- Task to complete: Reproduce all lines of the listing below in which the word "execScanListLoad" occurs.

- Exercise data:

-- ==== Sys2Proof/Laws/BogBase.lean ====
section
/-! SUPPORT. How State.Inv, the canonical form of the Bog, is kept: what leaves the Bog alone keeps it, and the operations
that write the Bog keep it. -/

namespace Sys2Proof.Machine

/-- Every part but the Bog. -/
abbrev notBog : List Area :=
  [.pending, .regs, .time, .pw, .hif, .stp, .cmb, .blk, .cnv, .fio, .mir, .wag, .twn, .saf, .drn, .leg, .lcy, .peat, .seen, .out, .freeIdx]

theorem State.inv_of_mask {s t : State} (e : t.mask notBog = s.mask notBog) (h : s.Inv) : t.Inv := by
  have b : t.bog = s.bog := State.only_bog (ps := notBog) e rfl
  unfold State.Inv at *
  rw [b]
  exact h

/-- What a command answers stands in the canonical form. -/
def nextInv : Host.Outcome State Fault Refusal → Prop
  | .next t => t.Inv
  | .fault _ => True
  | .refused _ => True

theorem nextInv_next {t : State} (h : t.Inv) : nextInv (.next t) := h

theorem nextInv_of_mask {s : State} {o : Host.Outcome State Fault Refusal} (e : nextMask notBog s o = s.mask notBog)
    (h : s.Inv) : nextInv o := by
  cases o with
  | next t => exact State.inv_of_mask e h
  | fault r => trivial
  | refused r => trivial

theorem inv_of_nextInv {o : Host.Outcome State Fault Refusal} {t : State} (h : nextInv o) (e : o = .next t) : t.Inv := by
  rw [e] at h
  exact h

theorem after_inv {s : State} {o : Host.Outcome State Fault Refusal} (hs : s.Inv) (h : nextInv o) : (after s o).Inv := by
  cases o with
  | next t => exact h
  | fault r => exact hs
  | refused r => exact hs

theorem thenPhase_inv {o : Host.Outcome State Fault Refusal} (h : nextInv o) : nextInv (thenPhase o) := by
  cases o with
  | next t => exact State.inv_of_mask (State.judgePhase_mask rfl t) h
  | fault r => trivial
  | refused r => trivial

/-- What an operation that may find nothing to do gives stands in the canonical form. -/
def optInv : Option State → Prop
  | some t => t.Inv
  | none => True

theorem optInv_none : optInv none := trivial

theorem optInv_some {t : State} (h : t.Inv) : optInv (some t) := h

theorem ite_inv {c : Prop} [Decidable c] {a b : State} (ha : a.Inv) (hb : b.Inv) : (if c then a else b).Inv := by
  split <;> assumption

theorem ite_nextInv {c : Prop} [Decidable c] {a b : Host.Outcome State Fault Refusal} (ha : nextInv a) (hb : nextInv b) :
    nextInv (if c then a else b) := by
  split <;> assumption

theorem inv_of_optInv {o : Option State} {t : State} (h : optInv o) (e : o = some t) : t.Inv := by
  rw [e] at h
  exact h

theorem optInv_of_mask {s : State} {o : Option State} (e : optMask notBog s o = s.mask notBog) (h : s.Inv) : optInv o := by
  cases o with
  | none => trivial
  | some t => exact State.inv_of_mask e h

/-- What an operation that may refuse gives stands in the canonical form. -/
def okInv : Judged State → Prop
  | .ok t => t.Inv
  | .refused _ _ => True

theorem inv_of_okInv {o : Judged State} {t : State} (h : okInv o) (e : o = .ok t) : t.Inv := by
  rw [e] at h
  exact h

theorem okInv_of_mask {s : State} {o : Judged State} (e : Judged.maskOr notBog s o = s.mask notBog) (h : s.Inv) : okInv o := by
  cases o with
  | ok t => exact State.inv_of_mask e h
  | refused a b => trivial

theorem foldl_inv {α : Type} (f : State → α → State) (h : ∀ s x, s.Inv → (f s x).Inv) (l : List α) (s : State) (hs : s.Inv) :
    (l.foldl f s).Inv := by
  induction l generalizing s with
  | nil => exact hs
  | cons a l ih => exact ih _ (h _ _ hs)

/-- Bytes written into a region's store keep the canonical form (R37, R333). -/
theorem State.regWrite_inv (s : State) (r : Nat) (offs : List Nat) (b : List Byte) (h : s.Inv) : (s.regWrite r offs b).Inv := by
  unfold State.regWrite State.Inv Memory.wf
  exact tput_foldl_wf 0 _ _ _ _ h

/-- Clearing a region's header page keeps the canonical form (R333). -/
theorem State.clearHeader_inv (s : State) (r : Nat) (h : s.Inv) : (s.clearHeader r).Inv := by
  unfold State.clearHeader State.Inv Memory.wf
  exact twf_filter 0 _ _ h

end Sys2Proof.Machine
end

...

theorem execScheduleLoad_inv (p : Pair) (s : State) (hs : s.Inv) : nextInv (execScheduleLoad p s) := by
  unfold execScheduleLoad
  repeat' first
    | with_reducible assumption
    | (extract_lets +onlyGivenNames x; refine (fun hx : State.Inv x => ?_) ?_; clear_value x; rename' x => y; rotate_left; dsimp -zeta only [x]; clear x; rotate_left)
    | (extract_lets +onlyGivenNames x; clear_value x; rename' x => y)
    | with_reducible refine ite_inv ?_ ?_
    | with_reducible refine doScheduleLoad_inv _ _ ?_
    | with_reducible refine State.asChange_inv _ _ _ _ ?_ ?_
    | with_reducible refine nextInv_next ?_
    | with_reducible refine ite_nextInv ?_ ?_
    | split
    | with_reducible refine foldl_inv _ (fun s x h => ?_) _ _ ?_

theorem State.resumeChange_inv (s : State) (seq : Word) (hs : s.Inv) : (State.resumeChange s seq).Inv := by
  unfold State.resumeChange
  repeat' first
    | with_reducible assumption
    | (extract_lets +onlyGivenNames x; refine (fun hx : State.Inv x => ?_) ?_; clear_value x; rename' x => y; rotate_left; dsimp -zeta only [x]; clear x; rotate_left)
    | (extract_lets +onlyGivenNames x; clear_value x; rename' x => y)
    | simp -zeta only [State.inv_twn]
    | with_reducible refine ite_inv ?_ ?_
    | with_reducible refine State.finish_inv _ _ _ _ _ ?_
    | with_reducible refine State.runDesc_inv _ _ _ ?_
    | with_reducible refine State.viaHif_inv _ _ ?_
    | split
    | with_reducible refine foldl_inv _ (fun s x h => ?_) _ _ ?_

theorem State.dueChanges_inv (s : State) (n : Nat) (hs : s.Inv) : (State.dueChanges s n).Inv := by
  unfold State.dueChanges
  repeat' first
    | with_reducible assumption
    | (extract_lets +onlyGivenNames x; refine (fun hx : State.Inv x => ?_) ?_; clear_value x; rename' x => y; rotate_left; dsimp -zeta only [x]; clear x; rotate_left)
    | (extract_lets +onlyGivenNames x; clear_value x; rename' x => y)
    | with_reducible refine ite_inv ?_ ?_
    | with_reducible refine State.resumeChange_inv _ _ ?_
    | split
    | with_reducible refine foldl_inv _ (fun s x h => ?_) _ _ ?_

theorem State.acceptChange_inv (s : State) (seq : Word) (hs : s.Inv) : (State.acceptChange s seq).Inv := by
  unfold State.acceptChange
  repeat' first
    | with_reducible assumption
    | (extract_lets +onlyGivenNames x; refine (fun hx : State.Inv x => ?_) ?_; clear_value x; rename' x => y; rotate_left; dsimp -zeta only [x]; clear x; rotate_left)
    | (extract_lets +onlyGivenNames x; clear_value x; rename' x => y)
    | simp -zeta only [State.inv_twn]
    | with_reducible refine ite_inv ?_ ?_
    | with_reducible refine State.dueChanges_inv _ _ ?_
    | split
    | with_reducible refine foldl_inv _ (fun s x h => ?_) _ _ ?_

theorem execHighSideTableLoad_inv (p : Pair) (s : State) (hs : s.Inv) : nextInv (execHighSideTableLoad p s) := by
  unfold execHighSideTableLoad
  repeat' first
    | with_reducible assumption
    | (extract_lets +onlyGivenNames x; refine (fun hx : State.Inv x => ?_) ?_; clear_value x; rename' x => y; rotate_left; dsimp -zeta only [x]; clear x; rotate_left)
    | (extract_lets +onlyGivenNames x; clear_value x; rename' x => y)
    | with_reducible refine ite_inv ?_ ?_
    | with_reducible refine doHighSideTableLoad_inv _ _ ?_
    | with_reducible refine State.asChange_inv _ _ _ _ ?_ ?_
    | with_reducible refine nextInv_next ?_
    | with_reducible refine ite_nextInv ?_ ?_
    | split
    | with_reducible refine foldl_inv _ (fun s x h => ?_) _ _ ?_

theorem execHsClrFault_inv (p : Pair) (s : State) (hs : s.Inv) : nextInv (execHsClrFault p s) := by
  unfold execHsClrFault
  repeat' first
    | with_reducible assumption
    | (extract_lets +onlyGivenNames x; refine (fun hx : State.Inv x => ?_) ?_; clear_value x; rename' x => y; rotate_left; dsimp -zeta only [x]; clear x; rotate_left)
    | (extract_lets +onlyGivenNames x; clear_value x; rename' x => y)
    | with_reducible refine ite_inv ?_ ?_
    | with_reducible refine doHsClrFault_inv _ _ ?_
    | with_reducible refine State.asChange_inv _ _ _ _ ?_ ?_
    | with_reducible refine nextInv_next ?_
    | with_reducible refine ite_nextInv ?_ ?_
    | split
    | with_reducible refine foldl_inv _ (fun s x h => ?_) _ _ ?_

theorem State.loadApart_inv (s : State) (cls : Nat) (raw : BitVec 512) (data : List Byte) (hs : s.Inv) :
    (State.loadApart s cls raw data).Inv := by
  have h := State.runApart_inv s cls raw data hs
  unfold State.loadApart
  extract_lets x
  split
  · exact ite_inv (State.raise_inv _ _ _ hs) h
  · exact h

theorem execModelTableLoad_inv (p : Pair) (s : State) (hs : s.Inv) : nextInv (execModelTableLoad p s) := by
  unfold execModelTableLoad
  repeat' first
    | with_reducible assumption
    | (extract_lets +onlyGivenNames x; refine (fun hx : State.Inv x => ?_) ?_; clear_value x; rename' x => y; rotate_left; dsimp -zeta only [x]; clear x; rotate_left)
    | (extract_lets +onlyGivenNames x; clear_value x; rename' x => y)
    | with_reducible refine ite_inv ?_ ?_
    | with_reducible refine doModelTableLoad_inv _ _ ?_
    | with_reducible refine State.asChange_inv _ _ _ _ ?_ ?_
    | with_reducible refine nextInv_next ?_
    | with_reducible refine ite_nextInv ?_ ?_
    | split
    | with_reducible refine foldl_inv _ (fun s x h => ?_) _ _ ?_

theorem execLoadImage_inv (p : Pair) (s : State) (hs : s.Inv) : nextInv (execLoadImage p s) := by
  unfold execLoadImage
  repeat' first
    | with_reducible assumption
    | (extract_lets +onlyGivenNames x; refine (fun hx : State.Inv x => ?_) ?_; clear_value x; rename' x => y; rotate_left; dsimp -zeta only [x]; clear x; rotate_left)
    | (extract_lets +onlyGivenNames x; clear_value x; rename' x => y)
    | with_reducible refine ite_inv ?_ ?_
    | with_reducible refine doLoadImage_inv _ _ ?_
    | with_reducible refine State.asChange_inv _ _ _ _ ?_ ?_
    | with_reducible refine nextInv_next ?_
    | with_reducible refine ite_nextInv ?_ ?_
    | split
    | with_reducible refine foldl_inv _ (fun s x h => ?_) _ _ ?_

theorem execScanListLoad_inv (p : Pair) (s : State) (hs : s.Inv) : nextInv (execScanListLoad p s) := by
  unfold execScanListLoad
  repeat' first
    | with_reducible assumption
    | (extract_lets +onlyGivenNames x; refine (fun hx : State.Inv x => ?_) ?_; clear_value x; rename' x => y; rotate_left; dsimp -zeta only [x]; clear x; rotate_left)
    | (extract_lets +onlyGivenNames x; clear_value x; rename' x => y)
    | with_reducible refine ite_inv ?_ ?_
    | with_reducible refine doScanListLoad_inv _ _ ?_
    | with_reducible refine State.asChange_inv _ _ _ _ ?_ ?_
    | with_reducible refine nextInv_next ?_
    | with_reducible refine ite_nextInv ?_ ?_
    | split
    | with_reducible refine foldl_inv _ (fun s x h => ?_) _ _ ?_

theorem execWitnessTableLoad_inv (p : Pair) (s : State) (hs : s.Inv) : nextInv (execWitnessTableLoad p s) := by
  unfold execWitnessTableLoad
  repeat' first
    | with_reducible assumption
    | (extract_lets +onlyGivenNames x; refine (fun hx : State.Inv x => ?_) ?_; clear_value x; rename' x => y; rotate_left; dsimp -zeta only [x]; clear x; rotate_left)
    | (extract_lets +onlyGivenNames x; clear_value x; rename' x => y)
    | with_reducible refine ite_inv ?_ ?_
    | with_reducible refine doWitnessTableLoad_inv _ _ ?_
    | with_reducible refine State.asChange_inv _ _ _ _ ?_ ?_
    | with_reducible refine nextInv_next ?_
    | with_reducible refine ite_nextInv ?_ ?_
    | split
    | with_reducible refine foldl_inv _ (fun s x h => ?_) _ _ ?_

* * *

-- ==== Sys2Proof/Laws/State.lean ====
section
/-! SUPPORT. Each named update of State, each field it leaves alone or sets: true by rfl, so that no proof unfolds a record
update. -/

- Solution for this task:
theorem execScanListLoad_inv (p : Pair) (s : State) (hs : s.Inv) : nextInv (execScanListLoad p s) := by
  unfold execScanListLoad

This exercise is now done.